Even though EBMUD releases fell within the allowable limit, Lodi resident Jim Eilers, who owns a winery and vineyard 1 mile west of the Woodbridge Dam, felt that it was still too much water to release downstream.

“It’s just too much water to go down the river, and you’ve got way too much debris in the river that kind of dam things up and it doesn’t flow as well,” Eilers said. You just can’t have that 5,000 cfs coming down the Mokelumne River; its not built for that anymore. It can’t handle it, so then it a destroys a crop like mine.”

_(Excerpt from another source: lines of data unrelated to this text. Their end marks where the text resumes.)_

theorem lock_psuEntry_cases (s : State) (i : Fin 18) :
    ((s.lock.rack.psu[i]).present = false → s.lock.rack.bus.entry (.psu i) = none) ∧
    ((s.lock.rack.psu[i]).present = true →
      s.lock.rack.bus.entry (.psu i) = s.rack.bus.entry (.psu i)) := by
  have psu : s.lock.rack.psu[i] = s.lockTable.psu[i] := (lock_psu s i).trans (lockTables_psu ..).symm
  have table : s.lockTable.bus.entry (.psu i) =
      if (s.lockTable.psu[i]).present = true then s.rack.bus.entry (.psu i) else none :=
    lockTables_entry ..
  rw [lock_psuEntry, table, psu]
  exact ⟨fun h => if_neg (by rw [h]; exact nofun), fun h => if_pos h⟩

theorem lock_absentEntry_none (s : State) {j : Fin 12} (h : (s.lock.rack.bu[j]).present = false) :
    s.lock.rack.bus.entry (.bu j) = none := by
  have absent : (s.lockTable.bu[j]).present = false :=
    ((lock_zeroed s).figure BuRec.present (fun _ => rfl) j).symm.trans h
  rw [lock_absentEntry s absent]
  refine (lockTables_entry ..).trans (if_neg ?_)
  show ¬(s.lockTable.bu[j]).present = true
  rw [absent]
  exact nofun

theorem unlock_slot_rest (s : State) (n : Fin 48) : (s.unlock.rack.slots[n]).state = .disabled ∧
    (s.unlock.rack.slots[n]).lastFault = (s.rack.slots[n]).lastFault := by
  rw [unlock_slot, disabled_rack]
  exact ⟨unlockSlots_disabled .., disableEach_lastFault ..⟩

/-! ### The Leak Monitor over a lock and a DECOMMISSION -/

theorem lockLeak_leak (s : State) :
    s.lockLeak.leak = { s.leak.relock with zones := s.lockLeak.leak.zones } :=
  (lockLeak_zoneMoves s).leak

theorem lockLeak_clear (s : State) (z : Fin 8) : (s.lockLeak.leak.zones[z]).state = .clear := by
  have zones : s.lockLeak = forEach (fun z s =>
      (s.changeZone z fun x => { x with grace := none }).setZone z .clear) (List.finRange 8)
      { s with leak := s.leak.relock } := by
    unfold State.lockLeak Leak.relock
    rfl
  rw [zones]
  exact lockZones_state z _ _ (List.mem_finRange z)

theorem relocked_leak (s : State) :
    s.relocked.leak = { s.leak.relock with zones := s.relocked.leak.zones } := by
  have leak : (s.tabled.onRack lockSlots).leak = s.leak := by
    unfold State.tabled
    rw [onRack_leak, onRack_leak]
    rfl
  have h := lockLeak_leak (s.tabled.onRack lockSlots)
  rw [leak] at h
  unfold State.relocked
  exact h

theorem relock_channel (l : Leak) (k : Fin 16) : l.relock.channels[k] = {
    state := .dry, wetCount := 0, openCount := 0, dryCount := 0, dryRun := 0
    level := (l.channels[k]).level } := Vector.getElem_map ..

theorem unlockLeak_leak (s : State) :
    s.unlockLeak.leak = { s.leak with zones := s.unlockLeak.leak.zones } :=
  (unlockLeak_zoneMoves s).leak

theorem unlock_leak_kept (s : State) :
    s.unlock.leak = { s.leak with zones := s.unlock.leak.zones } := by
  have h := unlockLeak_leak s.disabled
  rw [disabled_leak, ← unlock_leak] at h
  exact h

theorem heldShelves_iff (l : Leak) (h : Fin 3) :
    l.heldShelves[h] = true ↔ ∃ z : Fin 8, (l.zones[z]).shelves[h] = true := by
  unfold Leak.heldShelves
  rw [ofFn_slot]
  exact any_toList_iff ..

end Sys2Proof.Machine

section
open Sys2Proof Sys2Proof.Machine

/-- Settles O35: the tables of a lock as each record takes it up, the queue and the member set as the
Account's figures leave them, and the zones as the course of a DECOMMISSION sets them. -/
theorem lockAndUnlock : Obligations.LockAndUnlock := by
  intro s
  refine ⟨fun h n => lock_slot_state s n (h n), fun i => (lock_psu s i).trans (PsuRec.lock_eq ..),
    fun j => ?_, fun j => ?_, unlock_slot_rest s, lock_psuEntry_cases s,
    fun j => lock_absentEntry_none s, unlock_psu s, unlock_bu s, unlock_bus s, unlock_faults s,
    fun k => ?_, ?_, ?_, fun z => ?_, ?_, ?_, ?_, ?_, ?_, ?_, fun z hz => ?_, fun h => ?_,
    fun h k => ?_, fun h => ?_, fun h => ?_, fun z => ?_⟩
  · have h := lock_locked s j
    refine ⟨h.present, fun hp => ?_, fun hp => ?_⟩
    · rw [h.present] at hp
      rw [hp] at h
      rcases h with h | h <;> rw [h] <;> exact BuRec.lock_module ..
    · rw [h.present] at hp
      rw [hp] at h
      rcases h with h | h <;> rw [h, BuRec.lock_absent] <;>
        exact ⟨rfl, rfl, rfl, rfl, rfl, rfl, rfl, rfl, rfl, rfl, rfl, rfl⟩
  · obtain ⟨bay, new, phase, sample, old⟩ := (lock_locked s j).battery
    exact ⟨by rw [bay, lock_cfg]; rfl, new, phase, sample, old, lock_members_kept s j,
      lock_members_formed s j, lock_presentEntry s⟩
  · rw [lock_leak, relocked_leak]
    dsimp only
    exact relock_channel s.leak k
  · rw [lock_leak, relocked_leak]
    rfl
  · rw [lock_leak, relocked_leak]
    rfl
  · rw [lock_leak]
    unfold State.relocked
    exact lockLeak_clear _ z
  · rw [unlock_leak_kept]
  · rw [unlock_leak_kept]
  · rw [unlock_leak_kept]
  · rw [lock_leak, relocked_leak]
    rfl
  · rw [unlock_leak_kept]
  · refine ⟨s.unzoned, rfl, unzoned_cfg s, fun z => ?_, ?_⟩
    · rw [unzoned_zone]
    · rw [← unzoned_unlockLeak, unlock_eq]
  · rw [unlock_zone]
    have hv : ¬z.val = 0 := fun h => hz (Fin.ext h)
    refine ⟨if_neg hv, fun h => ?_⟩
    dsimp only
    rw [if_neg hv]
    exact Vector.getElem_replicate ..
  · rw [unlock_zone]
    exact zoneFollows_wet h
  · rw [unlock_zone]
    exact zoneFollows_watch h k
  · rw [unlock_zone]
    exact zoneFollows_dry h
  · rw [unlock_zone]
    exact heldShelves_iff ..
  · rw [unlock_zone]
    exact ⟨rfl, rfl⟩

end
end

As a result of the releases, Eilers’s vineyard was flooded. He lost his entire crop which was about $200,000. He was also forced to spend about $75,000 to fix the levees around his property and make repairs. Eilers feels that EBMUD owes all the property owners along the river who suffered damage some sort of reimbursement.

“They owe me something,” he said.

According to Eilers, several 200-year-old trees fell into the river due to the releases. Over the year, releases from the Camanche Dam have flooded him out several times, costing him hundreds of thousands of dollars.